→ What you need to do: State how many lines in the following entries hold the word "applyAll". The reply is that number only.

Collected data entries
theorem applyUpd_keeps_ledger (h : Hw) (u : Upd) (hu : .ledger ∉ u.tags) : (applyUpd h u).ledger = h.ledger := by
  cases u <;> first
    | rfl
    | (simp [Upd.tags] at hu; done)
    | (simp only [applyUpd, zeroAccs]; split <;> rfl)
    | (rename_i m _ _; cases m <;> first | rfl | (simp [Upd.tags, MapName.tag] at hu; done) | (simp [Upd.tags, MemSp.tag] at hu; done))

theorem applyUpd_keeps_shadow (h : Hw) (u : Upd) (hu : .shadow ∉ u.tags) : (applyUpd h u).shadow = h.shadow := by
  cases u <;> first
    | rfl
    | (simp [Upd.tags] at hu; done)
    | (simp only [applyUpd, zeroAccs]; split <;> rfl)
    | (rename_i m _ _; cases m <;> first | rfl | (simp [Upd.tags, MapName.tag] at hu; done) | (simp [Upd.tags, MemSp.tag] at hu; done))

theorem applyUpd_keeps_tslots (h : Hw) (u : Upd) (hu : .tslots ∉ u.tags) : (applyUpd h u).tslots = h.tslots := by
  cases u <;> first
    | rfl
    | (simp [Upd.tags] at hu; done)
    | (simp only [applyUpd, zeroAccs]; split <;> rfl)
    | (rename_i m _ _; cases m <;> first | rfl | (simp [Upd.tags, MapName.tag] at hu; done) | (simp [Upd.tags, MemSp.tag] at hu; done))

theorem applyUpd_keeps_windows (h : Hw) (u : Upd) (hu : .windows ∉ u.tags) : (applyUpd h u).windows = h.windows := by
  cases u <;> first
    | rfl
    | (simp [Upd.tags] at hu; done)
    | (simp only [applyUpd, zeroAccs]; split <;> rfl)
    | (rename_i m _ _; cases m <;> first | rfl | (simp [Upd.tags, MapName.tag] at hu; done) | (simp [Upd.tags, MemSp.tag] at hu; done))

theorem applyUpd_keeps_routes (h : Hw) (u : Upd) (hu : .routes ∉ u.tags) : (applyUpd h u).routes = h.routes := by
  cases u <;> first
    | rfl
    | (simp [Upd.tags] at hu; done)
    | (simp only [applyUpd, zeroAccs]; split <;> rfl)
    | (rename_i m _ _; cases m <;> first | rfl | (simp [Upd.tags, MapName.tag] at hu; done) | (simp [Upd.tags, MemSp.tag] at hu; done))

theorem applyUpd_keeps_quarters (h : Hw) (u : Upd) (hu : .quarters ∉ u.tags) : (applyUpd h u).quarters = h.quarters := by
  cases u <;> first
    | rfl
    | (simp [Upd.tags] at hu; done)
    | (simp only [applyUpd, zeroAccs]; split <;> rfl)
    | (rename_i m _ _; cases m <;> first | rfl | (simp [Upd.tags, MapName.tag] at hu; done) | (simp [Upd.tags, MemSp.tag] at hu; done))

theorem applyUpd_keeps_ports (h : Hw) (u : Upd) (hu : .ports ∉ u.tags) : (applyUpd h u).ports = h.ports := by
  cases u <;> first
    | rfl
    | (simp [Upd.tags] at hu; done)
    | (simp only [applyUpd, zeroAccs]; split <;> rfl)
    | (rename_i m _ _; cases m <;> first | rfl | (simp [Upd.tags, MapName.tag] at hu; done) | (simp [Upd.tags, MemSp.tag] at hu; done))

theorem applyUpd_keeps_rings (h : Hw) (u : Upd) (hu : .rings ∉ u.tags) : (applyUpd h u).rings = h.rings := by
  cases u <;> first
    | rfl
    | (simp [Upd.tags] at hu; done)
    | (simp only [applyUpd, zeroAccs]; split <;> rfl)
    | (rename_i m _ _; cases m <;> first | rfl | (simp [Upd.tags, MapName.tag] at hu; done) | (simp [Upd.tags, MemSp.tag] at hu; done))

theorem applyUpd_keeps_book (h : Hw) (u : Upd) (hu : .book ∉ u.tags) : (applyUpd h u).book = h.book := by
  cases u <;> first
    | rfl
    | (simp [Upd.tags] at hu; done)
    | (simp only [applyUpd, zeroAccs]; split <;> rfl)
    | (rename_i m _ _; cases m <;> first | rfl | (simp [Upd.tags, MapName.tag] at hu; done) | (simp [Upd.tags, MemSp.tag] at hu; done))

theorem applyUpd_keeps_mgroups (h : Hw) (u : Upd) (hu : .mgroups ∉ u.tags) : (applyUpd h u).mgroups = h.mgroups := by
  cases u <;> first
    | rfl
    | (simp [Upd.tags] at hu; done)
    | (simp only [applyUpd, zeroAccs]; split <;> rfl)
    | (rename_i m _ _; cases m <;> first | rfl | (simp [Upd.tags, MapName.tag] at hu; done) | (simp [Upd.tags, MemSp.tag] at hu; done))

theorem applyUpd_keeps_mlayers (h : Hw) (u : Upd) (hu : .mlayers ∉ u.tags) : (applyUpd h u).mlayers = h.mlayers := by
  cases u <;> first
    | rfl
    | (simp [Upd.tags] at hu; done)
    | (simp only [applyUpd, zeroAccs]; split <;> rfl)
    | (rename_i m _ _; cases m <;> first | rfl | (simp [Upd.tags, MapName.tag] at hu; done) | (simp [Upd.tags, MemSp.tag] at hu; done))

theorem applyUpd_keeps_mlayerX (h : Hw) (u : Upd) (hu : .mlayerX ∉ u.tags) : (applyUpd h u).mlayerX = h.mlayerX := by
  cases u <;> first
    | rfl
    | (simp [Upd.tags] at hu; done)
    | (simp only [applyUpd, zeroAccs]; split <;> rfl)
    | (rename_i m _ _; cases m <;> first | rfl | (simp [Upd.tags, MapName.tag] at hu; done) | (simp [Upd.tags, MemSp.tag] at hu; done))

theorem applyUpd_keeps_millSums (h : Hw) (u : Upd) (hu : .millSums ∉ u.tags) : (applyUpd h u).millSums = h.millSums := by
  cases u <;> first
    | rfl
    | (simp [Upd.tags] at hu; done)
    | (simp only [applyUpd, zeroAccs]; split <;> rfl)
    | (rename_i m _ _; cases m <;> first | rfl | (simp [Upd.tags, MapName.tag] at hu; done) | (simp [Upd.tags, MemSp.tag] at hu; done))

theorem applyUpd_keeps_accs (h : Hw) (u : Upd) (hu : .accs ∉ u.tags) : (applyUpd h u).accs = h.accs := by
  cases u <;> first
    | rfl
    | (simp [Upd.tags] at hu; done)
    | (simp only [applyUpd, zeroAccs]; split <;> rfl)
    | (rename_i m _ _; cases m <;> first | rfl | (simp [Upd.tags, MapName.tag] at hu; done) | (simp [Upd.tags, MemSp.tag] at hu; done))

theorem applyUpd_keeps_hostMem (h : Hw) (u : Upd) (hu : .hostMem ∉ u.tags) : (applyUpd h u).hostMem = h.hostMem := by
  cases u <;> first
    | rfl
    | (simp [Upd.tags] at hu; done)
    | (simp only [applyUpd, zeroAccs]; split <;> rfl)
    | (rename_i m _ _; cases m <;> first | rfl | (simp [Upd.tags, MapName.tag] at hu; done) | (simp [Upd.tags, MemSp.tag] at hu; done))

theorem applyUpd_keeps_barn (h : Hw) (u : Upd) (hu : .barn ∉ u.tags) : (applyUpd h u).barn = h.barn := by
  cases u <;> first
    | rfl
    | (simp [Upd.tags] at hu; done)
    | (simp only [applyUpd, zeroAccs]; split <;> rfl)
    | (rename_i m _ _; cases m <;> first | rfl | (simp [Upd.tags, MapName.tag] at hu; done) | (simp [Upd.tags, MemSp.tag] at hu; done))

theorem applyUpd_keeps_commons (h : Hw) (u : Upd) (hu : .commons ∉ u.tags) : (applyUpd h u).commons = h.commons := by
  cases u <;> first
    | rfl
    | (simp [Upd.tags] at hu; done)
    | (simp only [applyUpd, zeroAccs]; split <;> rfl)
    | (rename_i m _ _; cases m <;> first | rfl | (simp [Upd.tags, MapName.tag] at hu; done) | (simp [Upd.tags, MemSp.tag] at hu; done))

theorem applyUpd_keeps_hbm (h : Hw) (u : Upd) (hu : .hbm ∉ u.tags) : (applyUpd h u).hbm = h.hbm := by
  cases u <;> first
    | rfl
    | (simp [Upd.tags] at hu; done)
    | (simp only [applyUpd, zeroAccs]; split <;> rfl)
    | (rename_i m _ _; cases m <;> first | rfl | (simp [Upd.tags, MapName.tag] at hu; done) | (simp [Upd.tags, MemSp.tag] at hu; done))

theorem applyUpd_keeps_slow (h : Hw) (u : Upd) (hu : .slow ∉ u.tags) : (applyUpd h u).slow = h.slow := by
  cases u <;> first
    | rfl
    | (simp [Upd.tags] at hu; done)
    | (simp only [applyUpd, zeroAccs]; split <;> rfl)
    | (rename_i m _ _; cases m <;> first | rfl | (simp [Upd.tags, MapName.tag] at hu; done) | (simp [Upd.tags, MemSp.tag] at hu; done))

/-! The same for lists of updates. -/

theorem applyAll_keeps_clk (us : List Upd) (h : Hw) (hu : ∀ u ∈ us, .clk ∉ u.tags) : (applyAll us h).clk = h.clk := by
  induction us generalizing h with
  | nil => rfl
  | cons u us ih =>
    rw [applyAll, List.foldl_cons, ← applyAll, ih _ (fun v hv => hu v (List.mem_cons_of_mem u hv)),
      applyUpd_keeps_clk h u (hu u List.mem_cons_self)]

→ Result of the exercise: 2